───── Records shown ─────
-- ==== Sys2Proof/Tests/Slice0.lean ====
section
/-! SUPPORT. Tests. Every expected value is the spec's own: the decoding table L2.1, the command vectors V1 to V73 and G1 to G9,
the reset vectors S1 to S6 and the worked examples of 95_test_vectors, the examples of 30_encoding R74 and R76, and the constants
of 10_state R29. The witnesses at the end show a concrete case of the hypotheses of each statement. -/

set_option Elab.async false

namespace Sys2Proof.Tests

open Sys2Proof.Machine

/-! ## Helpers -/

/-- The reset state with these registers written, and a command in flight. -/
def withRegs (l : List (Reg × Nat)) : State :=
  l.foldl (fun s x => s.writeReg x.1 (BitVec.ofNat 256 x.2)) { State.reset with busy := true }

/-- Register, status and data of a result; a result that is no next state gives values no vector expects. -/
def outReg : Result → Reg → Nat
  | .next t, i => (t.reg i).toNat
  | .fault _, _ => 2 ^ 256
  | .refused _, _ => 2 ^ 256
def outStatus : Result → BitVec 4
  | .next t => t.rspStatus
  | .fault _ => 15
  | .refused _ => 15
def outData : Result → Word
  | .next t => t.rspData
  | .fault _ => 1
  | .refused _ => 1

/-- Residues of 95_test_vectors, Reference values. -/
def m1 : Nat := 0x07fffffffffffdf0ffffffffffffffffffffffffffffffffffffffffffffffe1
def m2 : Nat := 0x07fffffffffffbd0ffffffffffffffffffffffffffffffffffffffffffffffc1
def m3 : Nat := 0x07fffffffffff9b0ffffffffffffffffffffffffffffffffffffffffffffffa1
def m5 : Nat := 0x07fffffffffff570ffffffffffffffffffffffffffffffffffffffffffffff61
def m6 : Nat := 0x07fffffffffff350ffffffffffffffffffffffffffffffffffffffffffffff41
def m7 : Nat := 0x07fffffffffff130ffffffffffffffffffffffffffffffffffffffffffffff21
def m8 : Nat := 0x07ffffffffffef10ffffffffffffffffffffffffffffffffffffffffffffff01
def m27 : Nat := 0x07ffffffffffc6b0fffffffffffffffffffffffffffffffffffffffffffffca1
def m42 : Nat := 0x07ffffffffffa6d0fffffffffffffffffffffffffffffffffffffffffffffac1
def mNeg1 : Nat := 0x0000000000000220000000000000000000000000000000000000000000000020
def mNeg3 : Nat := 0x0000000000000660000000000000000000000000000000000000000000000060
def mHalf : Nat := 0x07ffffffffffff00fffffffffffffffffffffffffffffffffffffffffffffff1
def P : Nat := 0x0800000000000011000000000000000000000000000000000000000000000001
def allOnes : Nat := 0xffffffffffffffffffffffffffffffffffffffffffffffffffffffffffffffff

/-! ## WellFormed refuses -/

theorem test_wf_triple : (Instr.pmds 5).wf = true ∧ (Instr.pmds 6).wf = false ∧ (Instr.pperm 7).wf = false := by decide
theorem test_wf_round : (Instr.parc 0 90).wf = true ∧ (Instr.parc 0 91).wf = false ∧ (Instr.prnd 0 255).wf = false := by decide
theorem test_wf_triple_and_round : (Instr.psbox 6 0).wf = false ∧ (Instr.psbox 0 91).wf = false := by decide
theorem test_assemble_refuses : assemble (.pperm 6) = none ∧ assemble (.pperm 5) = some 0x7E800000 := by decide

/-! ## Decoding, from words the spec writes out (L2.1, L2.2) -/

theorem test_decode_load_store : decodeTableWord 32 0x00000000 = some (.fld 0 .le) ∧
    decodeTableWord 32 0x00800001 = some (.fld 1 .be) ∧ decodeTableWord 32 0x08300000 = some (.fst 3 .le) ∧
    decodeTableWord 32 0x08300001 = some (.fst 3 .be) := by decide
theorem test_decode_convert : decodeTableWord 32 0x10000001 = some (.fconst .gen 0 .one) ∧
    decodeTableWord 32 0x14000002 = some (.fconst .stark 0 .r2) ∧ decodeTableWord 32 0x1D100000 = some (.tomont .stark 2 1) ∧
    decodeTableWord 32 0x20800000 = some (.frommont .gen 1 0) := by decide
theorem test_decode_arith : decodeTableWord 32 0x29020000 = some (.fadd .gen 2 0 1) ∧
    decodeTableWord 32 0x34820000 = some (.fsub .stark 1 0 1) ∧ decodeTableWord 32 0x3D020000 = some (.fmul .stark 2 0 1) ∧
    decodeTableWord 32 0x45020000 = some (.fredc .stark 2 0 1) := by decide
theorem test_decode_inverse : decodeTableWord 32 0x4C800000 = some (.finv .stark 1 0) ∧
    decodeTableWord 32 0x56340000 = some (.fdiv .stark 4 3 2) := by decide
theorem test_decode_poseidon : decodeTableWord 32 0x5C00005A = some (.parc 0 90) ∧
    decodeTableWord 32 0x64000056 = some (.psbox 0 86) ∧ decodeTableWord 32 0x6C000000 = some (.pmds 0) ∧
    decodeTableWord 32 0x76800000 = some (.prnd 5 0) ∧ decodeTableWord 32 0x7E800000 = some (.pperm 5) := by decide
theorem test_decode_rejects : decode 0x80000000 = .error .reservedOpcode ∧ decode 0xFFFFFFFF = .error .reservedOpcode ∧
    decode 0x3D020100 = .error .rsvNonzero ∧ decode 0x04000000 = .error .fieldBit ∧ decode 0x68000000 = .error .fieldBit ∧
    decode 0x08B00000 = .error .reservedZero ∧ decode 0x7F000000 = .error .tripleBase ∧
    decode 0x5C00005B = .error .roundIndex := ⟨rfl, rfl, rfl, rfl, rfl, rfl, rfl, rfl⟩
theorem test_illegal_words : [0x00000002, 0x04000000, 0x00100000, 0x08B00000, 0x0C300000, 0x14000004, 0x1C920000, 0x3D020100,
    0x3D020001, 0x58000000, 0x5C00005B, 0x5C000100, 0x68000000, 0x7F000000, 0x7C000001, 0x80000000, 0xF8000000,
    0xFFFFFFFF].all (fun w => !legal w) = true := by decide
theorem test_legal_words : [0x00000000, 0x00000001, 0x08300000, 0x10000001, 0x14000003, 0x1C900000, 0x3D020000, 0x5C00005A,
    0x6C000000, 0x7E800000].all legal = true := by decide
theorem test_encode : encode (.fmul .stark 2 0 1) = 0x3D020000 ∧ encode (.fdiv .stark 4 3 2) = 0x56340000 ∧
    encode (.psbox 0 90) = 0x6400005A ∧ encode (.fst 3 .be) = 0x08300001 := by decide
theorem test_asm : asmText (.fmul .stark 2 0 1) = "FMUL.S f2, f0, f1" ∧ asmText (.fld 1 .be) = "FLD.BE f1" ∧
    asmText (.parc 0 90) = "PARC f0, 90" := by decide +kernel

theorem test_parse : parseLine "FDIV.S f4, f3, f2" = some (.fdiv .stark 4 3 2, none) ∧
    parseLine "FCONST.G f0, MOD" = some (.fconst .gen 0 .modulus, none) ∧
    parseLine "PRND f5, 0x5a" = some (.prnd 5 90, none) ∧ parseLine "PRND f6, 0" = none ∧
    parseLine "FLD.LE f0; data = 0x2a" = some (.fld 0 .le, some 42) := by decide +kernel

/-! ## Constants (10_state R29) and the datapath's own (95_test_vectors, Reference values) -/

theorem test_reference_values : mont P 1 = m1 ∧ mont P 42 = m42 ∧ mont P (P - 1) = mNeg1 ∧
    rInv P = 0x0040000000000001100000000000012100000000000000000000000000000000 := by decide +kernel
theorem test_n_prime : nPrime P = 0x0800000000000010ffffffffffffffffffffffffffffffffffffffffffffffff ∧
    nPrime0 P = 0xffffffffffffffff := by decide +kernel
theorem test_datapaths : cios P m6 m7 = m42 ∧ redc P (m6 * m7) = m42 ∧ fermatInverter P m2 = mHalf ∧
    euclidInverter P m2 = mHalf := by decide +kernel
theorem test_mixPath : mixPath ⟨m1, m2, m3⟩ = ⟨m8, m2, mNeg3⟩ := by decide +kernel

/-! ## Command vectors -/

theorem test_fld_be : outReg (exec (.fld 1 .be) { withRegs [] with curD := 0x2a <<< 248 }) 1 = 42 := by decide +kernel  -- V2
theorem test_fld_raw : outReg (exec (.fld 7 .le) { withRegs [] with curD := BitVec.ofNat 256 allOnes }) 7 = allOnes := by
  decide +kernel  -- V3
theorem test_fst_be : outData (exec (.fst 3 .be) (withRegs [(3, 42)])) = 0x2a <<< 248 := by decide +kernel  -- V6
theorem test_fst_uninit : outStatus (exec (.fst 3 .le) (withRegs [])) = 4 := by decide +kernel  -- V7
theorem test_fconst_r2 : outReg (exec (.fconst .stark 0 .r2) (withRegs [])) 0 =
    0x07ffd4ab5e008810ffffffffff6f800000000001330ffffffffffd737e000401 := by decide +kernel  -- V10
theorem test_fconst_gen : Config.radix % Config.modulus .gen = 2 ^ 256 - Config.modulus .gen := by  -- G2
  have h1 := Config.genPrime.lower
  have h2 := Config.genPrime.upper
  simp only [Config.radix, Config.modulus]
  rw [Nat.mod_eq_sub_mod (by omega), Nat.mod_eq_of_lt (by omega)]
theorem test_tomont_reduces : outReg (exec (.tomont .stark 2 1) (withRegs [(1, allOnes)])) 2 =
    0x07ffd4ab5e008a30ffffffffff6f800000000001330ffffffffffd737e000421 := by decide +kernel  -- V14
theorem test_tomont_in_place : outReg (exec (.tomont .stark 1 1) (withRegs [(1, 42)])) 1 = m42 := by decide +kernel  -- V12
theorem test_frommont : outReg (exec (.frommont .stark 3 2) (withRegs [(2, mNeg1)])) 3 = P - 1 := by decide +kernel  -- V19
theorem test_frommont_range : outStatus (exec (.frommont .stark 3 2) (withRegs [(2, P)])) = 2 := by decide +kernel  -- V18
theorem test_fadd_wraps : outReg (exec (.fadd .stark 2 0 1) (withRegs [(0, m1), (1, mNeg1)])) 2 = 0 := by decide +kernel  -- V21
theorem test_fadd_gen_carry (a : Nat) (h : a + 1 = Config.modulus .gen) :
    addMod (Config.modulus .gen) a a + 2 = Config.modulus .gen := by  -- G3
  have h1 := Config.genPrime.lower
  simp only [addMod, Config.modulus] at *
  rw [Nat.mod_eq_sub_mod (by omega), Nat.mod_eq_of_lt (by omega)]
  omega
theorem test_fsub_wraps : outReg (exec (.fsub .stark 1 0 1) (withRegs [(0, 0), (1, m1)])) 1 = mNeg1 := by decide +kernel  -- V28
theorem test_fsub : outReg (exec (.fsub .stark 2 0 1) (withRegs [(0, m3), (1, m2)])) 2 = m1 := by decide +kernel  -- V26
theorem test_fmul : outReg (exec (.fmul .stark 2 0 1) (withRegs [(0, m6), (1, m7)])) 2 = m42 := by decide +kernel  -- V30
theorem test_fmul_top : outReg (exec (.fmul .stark 2 0 1) (withRegs [(0, P - 1), (1, P - 1)])) 2 =
    0x0040000000000001100000000000012100000000000000000000000000000000 := by decide +kernel  -- V33
theorem test_fredc_top : outReg (exec (.fredc .stark 2 0 1) (withRegs [(0, allOnes), (1, P - 1)])) 2 =
    0x07c000000000000feffffffffffffedf00000000000000000000000000000001 := by decide +kernel  -- V38
theorem test_fredc_range : outStatus (exec (.fredc .stark 2 0 1) (withRegs [(0, 5), (1, P)])) = 2 := by decide +kernel  -- V41
theorem test_finv : outReg (exec (.finv .stark 1 0) (withRegs [(0, m2)])) 1 = mHalf := by decide +kernel  -- V42
theorem test_finv_zero : outStatus (exec (.finv .stark 1 0) (withRegs [(0, 0)])) = 1 := by decide +kernel  -- V46
theorem test_fdiv : outReg (exec (.fdiv .stark 2 0 1) (withRegs [(0, m42), (1, m6)])) 2 = m7 := by decide +kernel  -- V47
theorem test_fdiv_priority : outStatus (exec (.fdiv .stark 2 0 1) (withRegs [(0, P), (1, 0)])) = 2 ∧
    outStatus (exec (.fdiv .stark 2 0 1) (withRegs [(1, 0)])) = 4 := by decide +kernel  -- V53, V54
theorem test_parc : arcLayer (fun r i => 3 * r + i + 1) 0 ⟨mNeg1, 2 * mNeg1, mNeg3⟩ = ⟨0, 0, 0⟩ := by decide +kernel  -- V73
theorem test_psbox_partial : exec (.psbox 0 4) (withRegs [(0, m1), (1, m2), (2, m3)]) =
    .next ((withRegs [(0, m1), (1, m2), (2, m27)]).respond .ok 0) := by
  simp only [exec, execPsbox]; exact congrArg Host.Outcome.next (by decide +kernel)  -- V57
theorem test_psbox_full : outReg (exec (.psbox 0 90) (withRegs [(0, m1), (1, m2), (2, m3)])) 1 = m8 := by decide +kernel  -- V58
theorem test_pmds : outReg (exec (.pmds 0) (withRegs [(0, m1), (1, m2), (2, m3)])) 2 = mNeg3 := by decide +kernel  -- V60
theorem test_pmds_range : outStatus (exec (.pmds 0) (withRegs [(0, m1), (1, P), (2, m3)])) = 2 := by decide +kernel  -- V69
theorem test_prnd : poseidonRound (fun r i => 3 * r + i + 1) 0 ⟨m1, m2, m3⟩ =
    ⟨0x07fffffffffd7a10ffffffffffffffffffffffffffffffffffffffffffffda01,
      0x07fffffffffeac10ffffffffffffffffffffffffffffffffffffffffffffec01,
      0x000000000002fd00000000000000000000000000000000000000000000002d00⟩ := by decide +kernel  -- V71
theorem test_prnd_illegal : outStatus (exec (.prnd 6 0) (withRegs [(5, m1), (6, m2), (7, m3)])) = 3 := by decide +kernel  -- V66
theorem test_pperm : poseidonPerm (fun _ _ => 0) ⟨m1, m2, m3⟩ =
    ⟨0x04994047ed8e2143084e36a1dac35e0e02ea45cdb92444014b2638d4f727fa03,
      0x04fa08f0022f94c2523c61536314c02c0764e5d5507da898258ab62d2f64abf7,
      0x017bd61a4ce0a075e94fd44bb97aaee306e63bf0a765caaa19bd926a2e114619⟩ := by decide +kernel  -- V64
theorem test_pperm_uninit : outStatus (exec (.pperm 0) (withRegs [(0, 0)])) = 4 := by decide +kernel  -- as S3

/-! ## The step -/

theorem test_step_uninit : outStatus (step (State.reset.withFetchWord 32 0x08000000)) = 4 := by decide  -- S1
theorem test_step_illegal : outStatus (step (State.reset.withFetchWord 32 0x80000000)) = 3 := by decide  -- L2.1
theorem test_accept : (match step { State.reset with edges := commandEdges (.fld 0 .le, 6) } with
    | .next t => t.busy && t.curW == 0 && t.curD == 6
    | .fault _ => false
    | .refused _ => false) = true := by decide

/-! ## Witnesses: concrete cases that meet the hypotheses of each statement -/

/-- Two valid felts, the larger P − 1, and a triple. -/
def ready : State := withRegs [(0, m2), (1, P - 1), (2, m3)]

theorem ready_triple : TripleReady ready 0 := ⟨by decide, by decide, by decide +kernel⟩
─────
▸ Task directions: The first line of the data, the line with "the reset vectors", and all lines in between are to be copied exactly. Leave out everything else.

▸ Written solution:
-- ==== Sys2Proof/Tests/Slice0.lean ====
section
/-! SUPPORT. Tests. Every expected value is the spec's own: the decoding table L2.1, the command vectors V1 to V73 and G1 to G9,
the reset vectors S1 to S6 and the worked examples of 95_test_vectors, the examples of 30_encoding R74 and R76, and the constants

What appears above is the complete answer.